Today was interesting for another reason as well. My endocrinologist started me on progesterone. Progesterone should help further the breast development as well as put a little more rear end on me. At least that is the theory. But another side effect of progesterone is increases in hair growth. Since I’m trying to grow mine back, or as much as I can, this is rather welcome. I hope that it helps the process along. Well, both processes! 🙂

That brings me to another item. After coordinating with HR and my boss, I will be officially coming out to my teammates on August 11th. We’ve reviewed and edited my coming out statement. The meeting will be short and I’ll read that then offer to take any questions after the meeting is “officially over”. HR said we must do it that way so that if anyone wants to leave, they can. However, I honestly expect everyone to stay and ask a few questions. But we’ll see. Regardless, it will soon be done and then all that’s left between me and fulltime is the legal paperwork in September or October.

And the last item for this entry. I was saddened to hear of another transwoman who took her life recently. But what angered me were her family, who in their total rejection of her drove her towards that suicide. That same family today took over her Facebook page, changed her name back to her male name, and said the services would be in “his” honor. Even in death, they desecrate someone. That is how sick, twisted, and evil those who hate us actually are.

A Short Update For June

Another month gone and I’ve been so busy!

The end of May saw the fourth facial hair removal session. This one has produced some visible differences. I suspect the next session, in mid-July, will produce even more noticeable differences.

I’ve been out with my daughter a few more times and had a good time each time. We went out on a Friday and had a great evening together, and then on Sunday, just two women out to brunch, even though it was Father’s Day and that was my daughter’s real reason for taking me out. She made me happy. We’re maybe going shopping together tomorrow, though she’s not felt as well lately so that may get postponed. I am planning to attend the Houston Pride parade on June 28th also so there’s lots going on for me.

I could comment about my sons, but there’s nothing to comment there. There never is. No cards, no letters, no emails, no phone calls, no text messages.. nothing. I’d forgive them what they’ve done but I don’t think they want that. Unfortunately, they closed that door, and only they can re-open it. And I will state that the recent circular logic rationalizations that were relayed to me about their behavior is unfortunate. Apparently they believe they can treat me as badly as they wish but if I ever say a single word about their behavior, it becomes their rationalization to never speak to me again. Talk about backwards!

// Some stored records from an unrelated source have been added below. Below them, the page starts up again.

-- ==== Sys2Proof/Tests/Slice0.lean ====
section
/-! SUPPORT. The model's own tests: one ill-formed term for each check of WellFormed, a few single steps whose results the manual
gives, and for every clause of every obligation that has hypotheses a state and operands that meet them together. -/

namespace Sys2Proof.Tests

open Machine

-- One theorem at a time: many kernel evaluations at once would each take a thread.
set_option Elab.async false

/-! ### States that the witnesses start from -/

/-- An active register field set to a value. -/
def withAct (f : Sel) (i v : Nat) (s : State) : State :=
  let off := f.base + f.stride * i
  let d := BitVec.ofNat 32 f.reset
  { s with cfg := { s.cfg with active := { s.cfg.active with
      regs := tset s.cfg.active.regs d off (BitVec.ofNat 32 (putBits (tget s.cfg.active.regs d off).toNat f.lo f.width v)) } } }

/-- An immediate register field set to a value. -/
def withReg (f : Sel) (i v : Nat) (s : State) : State := s.setReg f i v

/-- The device in RUN with every unit configured and the stop latch clear. -/
def live : State :=
  { State.reset with
    pwr := { Pwr.reset with state := .run }
    cfg := { Cfg.reset with units := 0xFFFFF }
    stp := { Stp.reset with latched := false } }

/-- A descriptor of ring 3 (or another), slot 0, whose serial number is its ring's, with its opcode, operands and length, free to
start. -/
def descOf (op : Nat) (ops : List Byte := []) (len : Nat := 0) (ring : Nat := 3) : Desc :=
  ⟨ring, ring, 0, leBytes 2 op ++ leBytes 2 0 ++ leBytes 4 7 ++ leBytes 8 0 ++ leBytes 8 4096 ++ leBytes 4 len ++ leBytes 4 0 ++
    padTo 32 ops, false, false, none, false, .ready, none, none, false, none⟩

/-- A state whose ring of the descriptor runs and holds it alone. -/
def offer (d : Desc) (s : State := live) : State :=
  { s with hst := { s.hst with rings := [(d.ring, { Ring.reset with state := .running })], taken := [d] } }

/-! ### Invariants, checked -/

/-- The tables of a configuration are tidy. -/
def confTidy (c : Conf) : Bool :=
  decide (tsorted c.regs ∧ tsorted c.machines ∧ tsorted c.sections ∧ tsorted c.rates ∧ tsorted c.routes ∧ tsorted c.classes)

/-- The tables of a state are tidy. -/
def tidyB (s : State) : Bool :=
  (decide s.fab.tidy && decide s.dis.tidy && decide s.hop.tidy && decide s.gns.tidy && decide s.fix.tidy && decide s.sec.tidy &&
    decide s.fld.tidy) &&
  confTidy s.cfg.staged && confTidy s.cfg.active &&
  decide (tsorted s.direct ∧ tsorted s.hst.rings ∧ tsorted s.hst.bases ∧ tsorted s.tb.srcs ∧ tsorted s.tb.alarms ∧ tsorted s.tb.ptp ∧
    tsorted s.crn.buf ∧ tsorted s.crn.nv ∧ tsorted s.car.res ∧ tsorted s.car.machs ∧ tsorted s.car.tasks ∧ tsorted s.key.running ∧
    tsorted s.key.slots ∧ tsorted s.nvm.wear ∧ tsorted s.nvm.mapping ∧ tsorted s.boot.meas) &&
  s.tb.launches.all (fun l => match l.kind with
    | .commit c => confTidy c.snap
    | .desc .. => true) &&
  s.undo.all fun u => confTidy u.active && decide u.fld.tidy && decide u.sec.tidy && decide u.gns.tidy && decide u.fix.tidy &&
    decide u.hop.tidy && decide u.fab.tidy

theorem conf_of_check {c : Conf} (h : confTidy c = true) : c.tidy := of_decide_eq_true (p := _ ∧ _) h

theorem tidy_of_check {s : State} (h : tidyB s = true) : s.tidy := by
  unfold tidyB at h
  simp only [Bool.and_eq_true, List.all_eq_true, Option.all_eq_true, decide_eq_true_eq] at h
  obtain ⟨⟨⟨⟨⟨⟨⟨⟨⟨⟨⟨h1, h2⟩, h3⟩, h4⟩, h5⟩, h6⟩, h7⟩, h8⟩, h9⟩, h10⟩, h11⟩, h12⟩ := h
  obtain ⟨b1, b2, b3, b4, b5, b6, b7, b8, b9, b10, b11, b12, b13, b14, b15, b16⟩ := h10
  refine ⟨h1, h2, h3, h4, h5, h6, h7, conf_of_check h8, conf_of_check h9, b1, b2, b3, b4, b5, b6, b7, b8, b9, b10, b11, b12, b13,
    b14, b15, b16, fun l hl c hc => ?_, fun u hu => ?_⟩
  · have h := h11 l hl
    rw [hc] at h
    exact conf_of_check h
  · obtain ⟨⟨⟨⟨⟨⟨a1, a2⟩, a3⟩, a4⟩, a5⟩, a6⟩, a7⟩ := h12 u hu
    exact ⟨conf_of_check a1, a2, a3, a4, a5, a6, a7⟩

/-- The byte memories of a state are in canonical form. -/
def canonicalB (s : State) : Bool :=
  decide (Memory.wf s.mem.dram memFill ∧ Memory.wf s.mem.banks memFill ∧ Memory.wf s.mem.dual memFill ∧
    Memory.wf s.nvm.user memFill ∧ Memory.wf s.boot.flash flashFill ∧ ∀ w ∈ s.mem.bad, w % 8 = 0)

theorem canonical_of_check {s : State} (h : canonicalB s = true) : s.memoriesCanonical :=
  of_decide_eq_true (p := _ ∧ _) h

/-- Ready lists and cores agree with the threads' states. -/
def scheduledB (s : State) : Bool :=
  decide ((∀ e ∈ s.dis.ready, e.2.Nodup ∧ ∀ k ∈ e.2, (s.thread k).state = .ready ∧ (s.thread k).prio = e.1) ∧
    (∀ e ∈ s.dis.cores, (s.thread e.2).state = .running ∧ (s.thread e.2).core = e.1 ∧ (s.thread e.2).met = none) ∧
    (s.pwr.inReset = true → s.pwr.state ≠ .waitHost ∧ s.pwr.state ≠ .run) ∧
    (s.pwr.inReset = true ∨ s.pwr.state = .boot ∨ s.pwr.state = .recovery → s.dis.ready = [] ∧ s.dis.cores = []))

theorem scheduled_of_check {s : State} (h : scheduledB s = true) : s.scheduled := by
  obtain ⟨h1, h2, h3, h4⟩ := of_decide_eq_true (p := _ ∧ _) h
  refine ⟨fun p => ?_, fun c k hk => h2 _ (mem_of_tfind hk), h3, h4⟩
  unfold State.readyList tget
  cases e : tfind s.dis.ready p with
  | none => simp
  | some l => exact h1 _ (mem_of_tfind e)

theorem wit_StampPopTakesTheHead_1 : ∃ (s : State), s.pwr.inReset = false ∧ ∃ (h : Stamp) (r : List Stamp), s.tb.stamps = h :: r :=
  ⟨{ live with tb := { live.tb with stamps := [⟨0x31, 5, 2 ^ 80⟩] } }, by decide +kernel, ⟨0x31, 5, 2 ^ 80⟩, [],
   by decide +kernel⟩

theorem wit_StampPopTakesTheHead_2 : ∃ (s : State), s.pwr.inReset = false ∧ s.tb.stamps = [] :=
  ⟨live, by decide +kernel⟩

/-- The running device with time sources 2 and 3 enabled. -/
def sources : State := withAct F.TB_CTRL_SRC_EN 0 0xF live

theorem wit_SourceSamplesAreTaken_1 : ∃ (s : State), s.tidy ∧ s.writable = true :=
  ⟨sources, tidy_of_check (by decide +kernel), by decide +kernel⟩

theorem wit_SourceSamplesAreTaken_2 : ∃ (s : State) (falling : Bool), (falling = true ↔ s.reg F.TB_PPS_IN_EDGE ≠ 1) :=
  ⟨live, true, by decide +kernel⟩

theorem wit_SourceSamplesAreTaken_3 : ∃ (s : State) (phase : Nat) (falling : Bool), phase ≤ 7 ∧ s.clockRuns = true ∧
    s.tb.stamps.length < 64 ∧ (falling = true ↔ s.reg F.TB_PPS_IN_EDGE = 1) :=
  ⟨sources, 7, false, by decide +kernel⟩

/-- Source 3 has been heard for 100 s, and port 5 heard a master announce itself at the start. -/
def heard : State :=
  { sources with
    clk := { sources.clk with counter := 100 * tickS }
    tb := { sources.tb with
      srcs := [(3, ⟨some (100 * tickS - 1), some 0, 10, false⟩)]
      ptp := [(5, { PtpPort.reset with announce := some ⟨1, 6, 0x20, 0, 1, 7, 0, (7, 1)⟩ })] } }

theorem wit_SourceChangesFollowRank_1 : ∃ (s : State) (dt : Nat) (src : Nat), src ≤ 3 ∧ (s.elapse dt).mayQualify src = true :=
  ⟨heard, 0, 3, by decide +kernel⟩

theorem wit_SourceChangesFollowRank_2 : ∃ (s : State) (dt : Nat) (src : Nat) (a : Nat), src ≤ 3 ∧ src ≠ 1 ∧ s.tidy ∧
    (s.src src).lastAt = some a ∧ a + s.srcTimeout src ≤ s.clk.counter + dt :=
  ⟨heard, 100 * tickS, 3, 100 * tickS - 1, by decide +kernel, by decide +kernel, tidy_of_check (by decide +kernel),
   by decide +kernel⟩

On the work front things continue to move forward. We’re aiming at a coming out meeting in July or perhaps August. I have a meeting with HR and the new HR rep for our building on the 30th so I am looking forward to that, and to continued coordination about this. My finances still look on track to be able to afford the name and gender marker change actions in September or October. I am going to shoot for September, but we’ll see how that works out.

There’s been continued HRT goodness and I’m pleased overall on that front.

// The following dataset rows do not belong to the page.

-- ==== Sys2Proof/Machine/Bits.lean ====
section
/-! DEFINITION. Slices, concatenation and zero extension (spec/00_scope.md, section 6), and the fields of a request. -/

namespace Sys2Proof

/-- The single bit `v[i]`. -/
def bit (v : Word) (i : Fin 32) : Bool := v.getLsbD i.val

/-- `zext_64(v)`: how a 32-bit result stands on the bus Q (R91). -/
def zext64 (v : Word) : DWord := v.setWidth 64

/-- `v[31:0]`. -/
def loWord (v : DWord) : Word := v.extractLsb' 0 32

/-- `v[63:32]`. -/
def hiWord (v : DWord) : Word := v.extractLsb' 32 32

/-- `hi : lo` (section 6): the first in the high bits. -/
def joinWords (hi lo : Word) : DWord := hi ++ lo

/-- The operation code `cmd[15:8]` (R90). -/
def Request.op (r : Request) : Nat := r.cmd.toNat / 256

/-- The selector `cmd[7:0]` (R90). -/
def Request.sel (r : Request) : Nat := r.cmd.toNat % 256

end Sys2Proof
end

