-- ==== Sys2Proof/Machine/Port.lean ====
section
/-! DEFINITION. Serving one request of the command port (R90, R99, R120): decode it, then run the operation it names, or
stop the block on a reserved command word (R104). -/

namespace Sys2Proof.Machine

/-- Serve one request in a state from whose inputs it has been taken. A stopped block answers FATAL on both paths
(R103, R120). -/
def serve (r : Request) (s : State) : Result :=
  match decode r with
  | some i => exec i s
  | none => illegalCommand s

/-- One input of the block: a request on the command port or an assertion of the reset input (R8, R250). -/
def takeInput (x : Input) (s : State) : Result :=
  match x with
  | .request r => serve r s
  | .reset fullMMU => .next (s.applyReset fullMMU)

end Sys2Proof.Machine
end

I realize this is just a short update, catching up, but I seem to be in a groove now, as things continue to move forward. I wish they could move faster but reality and finances are my key throttles right now and I have to deal with those as things allow. I have decided that after the legal paperwork is done, I’ll take a $3500 short detour and get the Matristem ACell + PRP scalp treatment to try to stimulate  more hair growth. And after that, all my savings will be towards GRS, which I am now strongly considering doing in Thailand, given the costs and that my insurance refuses to cover it.